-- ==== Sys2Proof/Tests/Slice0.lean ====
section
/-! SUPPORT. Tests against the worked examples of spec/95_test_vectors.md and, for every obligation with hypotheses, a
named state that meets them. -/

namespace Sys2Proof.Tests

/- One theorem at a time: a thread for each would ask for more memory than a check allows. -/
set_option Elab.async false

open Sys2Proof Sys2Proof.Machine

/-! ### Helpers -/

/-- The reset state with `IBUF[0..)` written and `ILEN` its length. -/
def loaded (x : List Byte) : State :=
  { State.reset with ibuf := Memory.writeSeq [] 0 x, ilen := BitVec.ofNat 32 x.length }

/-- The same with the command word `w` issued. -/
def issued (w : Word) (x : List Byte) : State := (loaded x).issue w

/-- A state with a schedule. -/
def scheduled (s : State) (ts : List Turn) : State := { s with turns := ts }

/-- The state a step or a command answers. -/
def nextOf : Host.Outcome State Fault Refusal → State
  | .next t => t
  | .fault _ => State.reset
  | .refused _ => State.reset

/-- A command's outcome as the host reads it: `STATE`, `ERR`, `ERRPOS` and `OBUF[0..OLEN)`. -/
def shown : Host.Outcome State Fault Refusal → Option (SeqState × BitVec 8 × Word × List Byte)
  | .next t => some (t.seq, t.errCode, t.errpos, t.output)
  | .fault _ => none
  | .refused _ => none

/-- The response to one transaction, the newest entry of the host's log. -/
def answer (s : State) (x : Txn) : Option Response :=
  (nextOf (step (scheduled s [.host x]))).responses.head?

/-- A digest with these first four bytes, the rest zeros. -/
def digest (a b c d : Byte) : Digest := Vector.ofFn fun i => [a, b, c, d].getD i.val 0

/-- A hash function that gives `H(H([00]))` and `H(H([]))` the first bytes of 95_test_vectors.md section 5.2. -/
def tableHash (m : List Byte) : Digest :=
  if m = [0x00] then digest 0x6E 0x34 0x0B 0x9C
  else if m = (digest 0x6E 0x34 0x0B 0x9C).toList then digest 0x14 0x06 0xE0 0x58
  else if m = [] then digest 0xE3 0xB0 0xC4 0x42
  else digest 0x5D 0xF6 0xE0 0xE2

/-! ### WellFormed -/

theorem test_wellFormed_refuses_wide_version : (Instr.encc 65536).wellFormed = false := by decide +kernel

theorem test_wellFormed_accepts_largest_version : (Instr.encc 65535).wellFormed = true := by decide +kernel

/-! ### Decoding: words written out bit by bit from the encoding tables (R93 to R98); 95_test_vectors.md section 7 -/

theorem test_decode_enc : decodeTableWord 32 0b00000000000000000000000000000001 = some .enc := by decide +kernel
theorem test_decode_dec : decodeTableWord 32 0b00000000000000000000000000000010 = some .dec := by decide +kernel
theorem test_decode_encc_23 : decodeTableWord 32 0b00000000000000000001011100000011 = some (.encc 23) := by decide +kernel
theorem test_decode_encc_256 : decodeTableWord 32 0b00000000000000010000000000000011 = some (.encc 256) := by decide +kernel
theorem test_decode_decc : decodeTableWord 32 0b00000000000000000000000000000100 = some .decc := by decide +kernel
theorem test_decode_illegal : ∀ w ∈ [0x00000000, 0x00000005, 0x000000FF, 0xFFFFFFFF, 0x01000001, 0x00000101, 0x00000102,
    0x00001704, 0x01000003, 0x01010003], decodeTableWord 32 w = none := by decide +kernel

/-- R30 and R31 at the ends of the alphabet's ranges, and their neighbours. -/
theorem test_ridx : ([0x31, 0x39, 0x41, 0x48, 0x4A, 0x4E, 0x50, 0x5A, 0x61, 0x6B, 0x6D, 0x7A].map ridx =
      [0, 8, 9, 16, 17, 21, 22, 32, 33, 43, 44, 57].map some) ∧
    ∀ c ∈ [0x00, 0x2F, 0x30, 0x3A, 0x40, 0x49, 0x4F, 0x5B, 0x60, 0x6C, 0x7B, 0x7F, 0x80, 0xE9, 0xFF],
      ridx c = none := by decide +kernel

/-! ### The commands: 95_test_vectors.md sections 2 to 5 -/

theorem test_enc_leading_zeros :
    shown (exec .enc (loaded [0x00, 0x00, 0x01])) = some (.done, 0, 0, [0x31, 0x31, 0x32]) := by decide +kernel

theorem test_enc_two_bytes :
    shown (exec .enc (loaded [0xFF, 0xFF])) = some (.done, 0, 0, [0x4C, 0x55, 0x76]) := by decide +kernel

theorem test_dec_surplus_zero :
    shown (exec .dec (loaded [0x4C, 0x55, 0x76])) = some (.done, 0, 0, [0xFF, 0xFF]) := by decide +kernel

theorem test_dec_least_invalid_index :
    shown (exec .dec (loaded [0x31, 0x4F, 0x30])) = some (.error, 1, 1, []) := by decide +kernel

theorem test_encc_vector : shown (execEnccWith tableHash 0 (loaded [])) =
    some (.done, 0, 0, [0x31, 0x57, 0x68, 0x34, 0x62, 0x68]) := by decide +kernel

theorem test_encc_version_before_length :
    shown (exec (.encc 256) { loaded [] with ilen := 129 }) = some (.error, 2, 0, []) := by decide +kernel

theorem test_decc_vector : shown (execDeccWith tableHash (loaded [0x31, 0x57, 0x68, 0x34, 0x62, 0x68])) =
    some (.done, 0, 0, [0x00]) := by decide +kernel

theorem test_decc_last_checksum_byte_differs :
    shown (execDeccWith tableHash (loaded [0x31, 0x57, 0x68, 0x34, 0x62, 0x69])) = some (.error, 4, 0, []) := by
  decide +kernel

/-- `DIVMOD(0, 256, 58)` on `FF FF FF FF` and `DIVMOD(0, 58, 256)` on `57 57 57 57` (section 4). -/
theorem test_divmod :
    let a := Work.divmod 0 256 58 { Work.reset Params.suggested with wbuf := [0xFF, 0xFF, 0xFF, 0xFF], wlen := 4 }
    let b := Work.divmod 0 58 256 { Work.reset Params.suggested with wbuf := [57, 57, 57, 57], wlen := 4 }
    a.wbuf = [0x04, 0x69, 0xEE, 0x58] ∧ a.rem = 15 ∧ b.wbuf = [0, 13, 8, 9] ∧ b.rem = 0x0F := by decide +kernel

## YOUR GOAL
The answer must be an exact copy of the lines from the one containing "theorem test_decc_vector : shown" through the last line of the records, both included.

## PROBLEM SOLUTION
theorem test_decc_vector : shown (execDeccWith tableHash (loaded [0x31, 0x57, 0x68, 0x34, 0x62, 0x68])) =
    some (.done, 0, 0, [0x00]) := by decide +kernel

theorem test_decc_last_checksum_byte_differs :
    shown (execDeccWith tableHash (loaded [0x31, 0x57, 0x68, 0x34, 0x62, 0x69])) = some (.error, 4, 0, []) := by
  decide +kernel

/-- `DIVMOD(0, 256, 58)` on `FF FF FF FF` and `DIVMOD(0, 58, 256)` on `57 57 57 57` (section 4). -/
theorem test_divmod :
    let a := Work.divmod 0 256 58 { Work.reset Params.suggested with wbuf := [0xFF, 0xFF, 0xFF, 0xFF], wlen := 4 }
    let b := Work.divmod 0 58 256 { Work.reset Params.suggested with wbuf := [57, 57, 57, 57], wlen := 4 }
    a.wbuf = [0x04, 0x69, 0xEE, 0x58] ∧ a.rem = 15 ∧ b.wbuf = [0, 13, 8, 9] ∧ b.rem = 0x0F := by decide +kernel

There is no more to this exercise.